Your instructions: Exact copies of all the lines below are required.

Material for the task:

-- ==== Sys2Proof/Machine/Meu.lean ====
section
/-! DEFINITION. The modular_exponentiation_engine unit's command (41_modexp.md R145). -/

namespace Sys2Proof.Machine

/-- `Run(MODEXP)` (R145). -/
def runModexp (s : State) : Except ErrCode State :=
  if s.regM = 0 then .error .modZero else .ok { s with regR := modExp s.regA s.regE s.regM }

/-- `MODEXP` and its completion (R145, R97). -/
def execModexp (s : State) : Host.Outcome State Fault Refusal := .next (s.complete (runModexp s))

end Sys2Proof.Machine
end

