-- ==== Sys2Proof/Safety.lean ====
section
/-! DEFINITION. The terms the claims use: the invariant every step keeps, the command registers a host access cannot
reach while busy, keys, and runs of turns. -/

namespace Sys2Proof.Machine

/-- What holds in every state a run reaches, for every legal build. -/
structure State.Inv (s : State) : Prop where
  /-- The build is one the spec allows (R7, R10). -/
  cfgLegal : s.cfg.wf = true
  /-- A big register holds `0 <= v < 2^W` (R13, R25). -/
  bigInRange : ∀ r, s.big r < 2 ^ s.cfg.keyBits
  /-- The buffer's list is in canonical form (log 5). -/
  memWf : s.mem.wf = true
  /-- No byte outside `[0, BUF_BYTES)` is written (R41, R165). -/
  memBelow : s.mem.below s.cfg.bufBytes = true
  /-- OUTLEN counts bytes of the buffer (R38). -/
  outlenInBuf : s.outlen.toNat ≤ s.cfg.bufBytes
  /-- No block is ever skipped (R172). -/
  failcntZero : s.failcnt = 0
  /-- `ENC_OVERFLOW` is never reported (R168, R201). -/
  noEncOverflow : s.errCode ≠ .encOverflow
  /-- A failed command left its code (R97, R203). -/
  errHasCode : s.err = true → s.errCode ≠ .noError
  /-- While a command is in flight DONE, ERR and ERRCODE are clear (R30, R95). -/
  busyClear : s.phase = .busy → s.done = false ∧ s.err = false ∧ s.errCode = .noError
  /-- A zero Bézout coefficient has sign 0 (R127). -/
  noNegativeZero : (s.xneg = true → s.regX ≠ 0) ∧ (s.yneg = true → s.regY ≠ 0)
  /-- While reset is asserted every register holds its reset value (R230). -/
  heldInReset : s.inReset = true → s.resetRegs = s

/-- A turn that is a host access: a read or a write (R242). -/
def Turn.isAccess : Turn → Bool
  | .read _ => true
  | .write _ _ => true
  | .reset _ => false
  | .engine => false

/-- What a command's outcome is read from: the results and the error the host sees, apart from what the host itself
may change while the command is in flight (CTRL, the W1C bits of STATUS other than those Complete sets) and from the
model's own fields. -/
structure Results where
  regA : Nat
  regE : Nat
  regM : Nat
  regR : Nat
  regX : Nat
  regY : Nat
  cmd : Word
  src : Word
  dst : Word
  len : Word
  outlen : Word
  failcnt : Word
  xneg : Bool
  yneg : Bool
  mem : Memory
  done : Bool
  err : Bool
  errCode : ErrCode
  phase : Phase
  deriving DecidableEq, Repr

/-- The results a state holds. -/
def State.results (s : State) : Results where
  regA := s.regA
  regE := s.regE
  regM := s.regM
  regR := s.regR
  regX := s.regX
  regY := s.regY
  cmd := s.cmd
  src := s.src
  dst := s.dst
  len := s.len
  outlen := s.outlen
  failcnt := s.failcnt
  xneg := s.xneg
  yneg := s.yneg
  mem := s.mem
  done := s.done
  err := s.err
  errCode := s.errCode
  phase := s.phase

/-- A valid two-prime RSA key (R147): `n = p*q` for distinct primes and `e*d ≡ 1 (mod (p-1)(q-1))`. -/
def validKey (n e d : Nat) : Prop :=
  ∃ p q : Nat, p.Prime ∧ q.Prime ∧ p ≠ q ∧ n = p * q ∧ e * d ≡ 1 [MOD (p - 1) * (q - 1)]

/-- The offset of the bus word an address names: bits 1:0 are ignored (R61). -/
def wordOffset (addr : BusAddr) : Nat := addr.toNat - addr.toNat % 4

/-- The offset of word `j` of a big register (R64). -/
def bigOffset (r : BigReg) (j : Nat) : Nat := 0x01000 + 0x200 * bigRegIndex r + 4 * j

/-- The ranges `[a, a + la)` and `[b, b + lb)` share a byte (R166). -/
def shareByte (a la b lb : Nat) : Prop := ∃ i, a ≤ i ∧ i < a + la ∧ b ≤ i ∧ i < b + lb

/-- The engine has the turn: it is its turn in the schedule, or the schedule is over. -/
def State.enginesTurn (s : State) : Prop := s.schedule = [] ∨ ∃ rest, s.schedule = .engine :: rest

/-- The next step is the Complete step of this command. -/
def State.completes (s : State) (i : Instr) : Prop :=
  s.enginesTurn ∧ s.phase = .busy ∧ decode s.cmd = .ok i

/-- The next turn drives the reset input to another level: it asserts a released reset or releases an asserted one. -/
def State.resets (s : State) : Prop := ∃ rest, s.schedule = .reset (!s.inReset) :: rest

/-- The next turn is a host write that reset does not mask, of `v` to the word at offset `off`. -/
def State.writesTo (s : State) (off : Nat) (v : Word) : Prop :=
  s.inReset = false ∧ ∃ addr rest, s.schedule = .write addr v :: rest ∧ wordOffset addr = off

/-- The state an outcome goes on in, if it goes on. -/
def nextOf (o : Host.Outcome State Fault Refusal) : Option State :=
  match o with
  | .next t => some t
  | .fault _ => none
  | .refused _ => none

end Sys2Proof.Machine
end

Final answer:
-- ==== Sys2Proof/Machine/Meu.lean ====
section
/-! DEFINITION. The modular_exponentiation_engine unit's command (41_modexp.md R145). -/

namespace Sys2Proof.Machine

/-- `Run(MODEXP)` (R145). -/
def runModexp (s : State) : Except ErrCode State :=
  if s.regM = 0 then .error .modZero else .ok { s with regR := modExp s.regA s.regE s.regM }

/-- `MODEXP` and its completion (R145, R97). -/
def execModexp (s : State) : Host.Outcome State Fault Refusal := .next (s.complete (runModexp s))

end Sys2Proof.Machine
end

-- ==== Sys2Proof/Safety.lean ====
section
/-! DEFINITION. The terms the claims use: the invariant every step keeps, the command registers a host access cannot
reach while busy, keys, and runs of turns. -/

namespace Sys2Proof.Machine

/-- What holds in every state a run reaches, for every legal build. -/
structure State.Inv (s : State) : Prop where
  /-- The build is one the spec allows (R7, R10). -/
  cfgLegal : s.cfg.wf = true
  /-- A big register holds `0 <= v < 2^W` (R13, R25). -/
  bigInRange : ∀ r, s.big r < 2 ^ s.cfg.keyBits
  /-- The buffer's list is in canonical form (log 5). -/
  memWf : s.mem.wf = true
  /-- No byte outside `[0, BUF_BYTES)` is written (R41, R165). -/
  memBelow : s.mem.below s.cfg.bufBytes = true
  /-- OUTLEN counts bytes of the buffer (R38). -/
  outlenInBuf : s.outlen.toNat ≤ s.cfg.bufBytes
  /-- No block is ever skipped (R172). -/
  failcntZero : s.failcnt = 0
  /-- `ENC_OVERFLOW` is never reported (R168, R201). -/
  noEncOverflow : s.errCode ≠ .encOverflow
  /-- A failed command left its code (R97, R203). -/
  errHasCode : s.err = true → s.errCode ≠ .noError
  /-- While a command is in flight DONE, ERR and ERRCODE are clear (R30, R95). -/
  busyClear : s.phase = .busy → s.done = false ∧ s.err = false ∧ s.errCode = .noError
  /-- A zero Bézout coefficient has sign 0 (R127). -/
  noNegativeZero : (s.xneg = true → s.regX ≠ 0) ∧ (s.yneg = true → s.regY ≠ 0)
  /-- While reset is asserted every register holds its reset value (R230). -/
  heldInReset : s.inReset = true → s.resetRegs = s

/-- A turn that is a host access: a read or a write (R242). -/
def Turn.isAccess : Turn → Bool
  | .read _ => true
  | .write _ _ => true
  | .reset _ => false
  | .engine => false

/-- What a command's outcome is read from: the results and the error the host sees, apart from what the host itself
may change while the command is in flight (CTRL, the W1C bits of STATUS other than those Complete sets) and from the
model's own fields. -/
structure Results where
  regA : Nat
  regE : Nat
  regM : Nat
  regR : Nat
  regX : Nat
  regY : Nat
  cmd : Word
  src : Word
  dst : Word
  len : Word
  outlen : Word
  failcnt : Word
  xneg : Bool
  yneg : Bool
  mem : Memory
  done : Bool
  err : Bool
  errCode : ErrCode
  phase : Phase
  deriving DecidableEq, Repr

/-- The results a state holds. -/
def State.results (s : State) : Results where
  regA := s.regA
  regE := s.regE
  regM := s.regM
  regR := s.regR
  regX := s.regX
  regY := s.regY
  cmd := s.cmd
  src := s.src
  dst := s.dst
  len := s.len
  outlen := s.outlen
  failcnt := s.failcnt
  xneg := s.xneg
  yneg := s.yneg
  mem := s.mem
  done := s.done
  err := s.err
  errCode := s.errCode
  phase := s.phase

/-- A valid two-prime RSA key (R147): `n = p*q` for distinct primes and `e*d ≡ 1 (mod (p-1)(q-1))`. -/
def validKey (n e d : Nat) : Prop :=
  ∃ p q : Nat, p.Prime ∧ q.Prime ∧ p ≠ q ∧ n = p * q ∧ e * d ≡ 1 [MOD (p - 1) * (q - 1)]

/-- The offset of the bus word an address names: bits 1:0 are ignored (R61). -/
def wordOffset (addr : BusAddr) : Nat := addr.toNat - addr.toNat % 4

/-- The offset of word `j` of a big register (R64). -/
def bigOffset (r : BigReg) (j : Nat) : Nat := 0x01000 + 0x200 * bigRegIndex r + 4 * j

/-- The ranges `[a, a + la)` and `[b, b + lb)` share a byte (R166). -/
def shareByte (a la b lb : Nat) : Prop := ∃ i, a ≤ i ∧ i < a + la ∧ b ≤ i ∧ i < b + lb

/-- The engine has the turn: it is its turn in the schedule, or the schedule is over. -/
def State.enginesTurn (s : State) : Prop := s.schedule = [] ∨ ∃ rest, s.schedule = .engine :: rest

/-- The next step is the Complete step of this command. -/
def State.completes (s : State) (i : Instr) : Prop :=
  s.enginesTurn ∧ s.phase = .busy ∧ decode s.cmd = .ok i

/-- The next turn drives the reset input to another level: it asserts a released reset or releases an asserted one. -/
def State.resets (s : State) : Prop := ∃ rest, s.schedule = .reset (!s.inReset) :: rest

/-- The next turn is a host write that reset does not mask, of `v` to the word at offset `off`. -/
def State.writesTo (s : State) (off : Nat) (v : Word) : Prop :=
  s.inReset = false ∧ ∃ addr rest, s.schedule = .write addr v :: rest ∧ wordOffset addr = off

/-- The state an outcome goes on in, if it goes on. -/
def nextOf (o : Host.Outcome State Fault Refusal) : Option State :=
  match o with
  | .next t => some t
  | .fault _ => none
  | .refused _ => none

end Sys2Proof.Machine
end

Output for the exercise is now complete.